Detecting Approximately Duplicate Records in Database

机译：在数据库中检测大约重复的记录

获取原文

页面导航

摘要
著录项
相似文献
相关主题

摘要

The existing database system data quantity is huge, many of which are repeated data. Using the traditional approach for detecting approximately duplicate records to find similar duplicate records in the database will involve very large time complexity and space complexity, unable to obtain very good results.
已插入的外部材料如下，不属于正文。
/-- RAW instant of a cue frame's preamble start P (01_architecture.md R21). -/
def State.cueStart (s : State) (p : Nat) (r : Row) : Int := s.rawAt r.inst - s.wire p 8

/-- Guard-band length G, RAW units: rounded up to a whole multiple of 4 ns (01_architecture.md R22, 08_cues.md R230). -/
def State.guardLength (s : State) (p : Nat) : Nat :=
  let b := s.banks.active
  let n := if s.preemptActive p then b.effExpress p + 20 + 139 else b.maxFrame p + 4 + 20
  (s.wire p n + 262143) / 262144 * 262144

/-- Is the guard band of an armed cue frame open on a port (01_architecture.md R21). -/
def State.inGuard (s : State) (p : Nat) : Bool :=
  (s.frameCues p).any (fun e => decide (s.cueStart p e.2 - s.guardLength p ≤ (s.rawNow : Int)))

/-! ### Mirroring (R361 to R363) -/

def Mirror.on (m : Mirror) : Bool := bit m.cfg 2 && !m.draining
def Mirror.dest (m : Mirror) : Nat := bits m.cfg 8 8
def Mirror.destClass (m : Mirror) : Nat := bits m.cfg 16 3
def Mirror.trunc (m : Mirror) : Nat := bits m.cfg 144 16
def Mirror.sampleN (m : Mirror) : Nat := max 1 (bits m.cfg 160 24)

/-- Length of a mirror copy of a frame of `n` bytes (R362). -/
def Mirror.length (m : Mirror) (n : Nat) : Nat :=
  let extra := if bit m.cfg 3 then 16 else 0
  if m.trunc = 0 ∨ n ≤ m.trunc then n + extra else m.trunc + extra + 4

/-- The trailer of a session's copy, in wire order (R362). -/
def Mirror.trailer (m : Mirror) (k : Nat) (c : Copy) (egress : Bool) : Fields :=
  [(48, c.stamp.sec), (32, c.stamp.ns), (16, c.stamp.sub), (8, c.ingress), (8, c.stampEpoch),
    (8, Fields.pack [fb (m.trunc != 0 && decide (m.trunc < c.frame.len)), fb c.marked, fb egress]), (8, k)]

/-- A session considers a frame, as received or as transmitted (R361, R363): it skips, passes over, or copies it to its
destination port or H. The copy refers to the frame as stored (R358). -/
def State.mirrorFrame (k : Nat) (c : Copy) (egress : Bool) (s : State) : State :=
  let m := s.mirror k
  if !m.on then s
  else if c.marked ∧ m.trunc = 0 then s.mirrorCount k 2
  else
    let (v, s1) := if bit m.cfg 4 then s.entropy 24 else (0, s)
    let take := if bit m.cfg 4 then v % m.sampleN == 0 else decide (m.sampleN ≤ m.phase + 1)
    let s2 := s1.updMirror k (fun m => { m with phase := if take then 0 else m.phase + 1 })
    if !take then s2.mirrorCount k 3
    else
      let n := m.length c.frame.len
      let c1 := { c with
        frame := { c.frame with len := n }, cls := m.destClass, mirror := some k, booked := false, stampReq := false, reserved := false
        flow := none, reason := 3, marked := false, ts := false, what := 0, pool := false, rsvPool := false, shared := false, ecnCe := false
        lost := 0, body := if bit m.cfg 3 then m.trailer k c egress else [] }
      let (ok, s3) := if m.dest = 56 then s2.toHost c1 3 else s2.enqueue m.dest c1
      s3.mirrorCount k (if ok then 0 else 1)

/-! ### Tables of the pass -/

/-- Is a table entry present: not lost to an uncorrectable word and awaiting its rewrite (15_stored_data_protection.md
R506). Tables are numbered as the items of `SWITCH_CONFIG_GET`. -/
def State.present (s : State) (table index : Nat) : Bool := !s.sw.absent.any (fun a => a.2.1 == table && a.2.2 == index)

/-- Is a VLAN enabled, as the pass reads it. -/
def State.vlanOn (s : State) (v : Nat) : Bool := s.banks.active.vlanOn v && s.present 0 v

/-- Port state (R341); H has none. -/
def State.fwdState (s : State) (p : Nat) : Nat := if p = 56 then 0 else Tbl.getD s.sw.portState p 0

/-- VLAN of a frame (R340). -/
def State.vlanOf (s : State) (p : Nat) (f : Frame) : Nat := if f.tagged ∧ f.vid ≠ 0 then f.vid else s.banks.active.pvid p

/-- Is a frame accepted in its VLAN (R340). -/
def State.vlanAccepts (s : State) (p v : Nat) (f : Frame) : Bool :=
  let b := s.banks.active
  let named := f.tagged && f.vid != 0
  v != 4095 && (b.accept p != 1 || named) && (b.accept p != 2 || !named) && s.vlanOn v && (!b.ingressFilter p || bit (b.members v) p)

/-- Is a frame IP. -/
def isIp (f : Frame) : Bool := f.ipv6 || f.etherType == 0x0800

/-- A field whose last byte is byte `last` of the frame, as the classifier parses it: 0 beyond the first 128 bytes (R338). -/
def parsedField (last v : Nat) : Nat := if last < 128 then v else 0

/-- A frame as the classifier parses it: at most its first 128 bytes and two IPv6 extension headers; a key field beyond these
limits reads as 0 (R338). -/
def parsedFrame (f : Frame) : Frame :=
  let ip := f.l3At
  let past := decide (2 < f.exts)
  let upper := fun (last v : Nat) => if past then 0 else parsedField last v
  { f with
    etherType := parsedField (ip - 1) f.etherType, ipv6 := f.ipv6 && decide (ip ≤ 128)
    dscp := parsedField (ip + 1) f.dscp, ipProto := upper f.protoAt f.ipProto
    ipSrc := parsedField (ip + (if f.ipv6 then 23 else 15)) f.ipSrc, ipDst := parsedField (ip + (if f.ipv6 then 39 else 19)) f.ipDst
    l4Src := upper (f.l4At + 1) f.l4Src, l4Dst := upper (f.l4At + 3) f.l4Dst, icmpType := upper f.l4At f.icmpType
    target := upper (if f.ipv6 then f.l4At + 23 else ip + 27) f.target }

/-- The key a flow rule is matched on (R372): addresses of IP frames only, and ports of TCP and UDP only. -/
def flowKey (p v : Nat) (f : Frame) : Nat :=
  let ip := fun (x : Nat) => if isIp f then x else 0
  let l4 := fun (x : Nat) => if isIp f ∧ (f.ipProto = 6 ∨ f.ipProto = 17) then x else 0
  Fields.pack [(8, p), (12, v), (3, if f.tagged then f.pcp else 0), fb f.ipv6, (16, f.etherType), (48, f.dst), (48, f.src), (8, ip f.ipProto),
    (6, ip f.dscp), rz 2, (16, l4 f.l4Src), (16, l4 f.l4Dst), (128, ip f.ipSrc), (128, ip f.ipDst)]

/-- The lowest-indexed enabled rule that matches a key (R344). -/
def State.matchRule (s : State) (key : Nat) : Option (Nat × Nat) :=
  s.banks.active.rule.find? (fun e =>
    bit e.2 14 && s.present 3 e.1 && (key &&& bits e.2 544 512) == (bits e.2 32 512 &&& bits e.2 544 512))

/-- Where a frame goes: a mask of ports with bit 56 for H, or dropped as unknown. -/
inductive Dest where
  | to (mask : Nat)
  | drop
  | unknown
deriving DecidableEq, Repr

/-- Router ports of a VLAN (R346): the static mask and ports on which a query arrived within 260 s. -/
def State.routerMask (s : State) (v : Nat) : Nat :=
  s.banks.active.routerPorts v ||| maskOf ((s.sw.routers.filter (fun r => r.1 == v && decide (s.time.tick < r.2.2))).map (·.2.1))

/-- The group entry of a key: a static one first, then a snooped one (R345): ports with bit 56 for H. -/
def State.groupOf (s : State) (v : Nat) (ip ipv6 : Bool) (group : Nat) : Option Nat :=
  match s.banks.active.group.find? (fun e =>
    bit e.2 15 && s.present 4 e.1 && bits e.2 16 12 == v && bit e.2 28 == ip && (!ip || bit e.2 29 == ipv6)
      && bits e.2 32 (if !ip then 48 else if ipv6 then 128 else 32) == group) with
  | some e => some (bits e.2 160 57)
  | none =>
    if ip then (s.sw.groups.find? (fun g => g.vlan == v && g.ipv6 == ipv6 && g.group == group)).map (fun g => maskOf (g.ports.map (·.1))) else none

/-- Is an IP group in 224.0.0.0/24 or FF02::/16 (R345). -/
def localGroup (f : Frame) : Bool := if f.ipv6 then f.ipDst >>> 112 == 0xFF02 else f.ipDst >>> 8 == 0xE00000

/-- Destination by lookup (R342, R345, R346). -/
def State.lookup (s : State) (v : Nat) (f : Frame) : Dest :=
  let b := s.banks.active
  let members := b.members v
  if f.dst = broadcastMac then .to members
  else if macKind f.dst = 1 then
    if b.snoopEn v ∧ (f.snoop = 2 ∨ f.snoop = 3) then .to (s.routerMask v)
    else if b.snoopEn v ∧ f.snoop = 1 then .to members
    else if isIp f ∧ localGroup f then .to members
    else
      match (if isIp f then s.groupOf v true f.ipv6 f.ipDst else none) with
      | some m => .to m
      | none =>
        match s.groupOf v false false f.dst with
        | some m => .to m
        | none => .to (if b.floodMc v then members else s.routerMask v)
  else
    match (if s.present 2 (macKey v f.dst) then Tbl.get? b.mac (macKey v f.dst) else none) with
    | some w => if bit w 13 then .drop else .to (2 ^ bits w 64 8)
    | none =>
      match s.sw.macs.find? (fun e => e.vlan == v && e.mac == f.dst) with
      | some e => .to (2 ^ e.port)
      | none => if b.floodUc v then .to members else .unknown

/-! ### Claimed frames (R339) -/

/-- The service address a frame is addressed to (09_time_service.md R258): its destination MAC and VLAN are an enabled entry's. -/
def State.addressedTo (s : State) (v : Nat) (f : Frame) : Option Nat :=
  (List.range 16).find? (fun i =>
    let w := s.banks.active.addrWord i
    bit w 4 && bits w 32 48 == f.dst && (if bits w 8 12 = 0 then !(f.tagged && f.vid != 0) else bits w 8 12 == v))

/-- The service address a frame from a port in `service_ports` is addressed to (09_time_service.md R258). -/
def State.serviceAddr (s : State) (p v : Nat) (f : Frame) : Option Nat := if bit s.banks.active.servicePorts p then s.addressedTo v f else none

/-- Is a frame a PTP message. -/
def isPtp (f : Frame) : Bool := f.etherType == 0x88F7 || (f.ipProto == 17 && (f.l4Dst == 319 || f.l4Dst == 320))

/-- A service address has the frame's IP destination. -/
def State.addrMatches (s : State) (i : Nat) (f : Frame) : Bool :=
  let w := s.banks.active.addrWord i
  bit w 5 == f.ipv6 && bits w 96 128 == f.ipDst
This chapter presents a method based on improved genetic neural network approach for detecting approximately duplicate records, using genetic algorithm to optimize the network's initial weights; and then using the BP algorithm to train the detection data to obtain network model. The experimental results show that this method can effectively solve the huge amount of approximately duplicate record data detection problem.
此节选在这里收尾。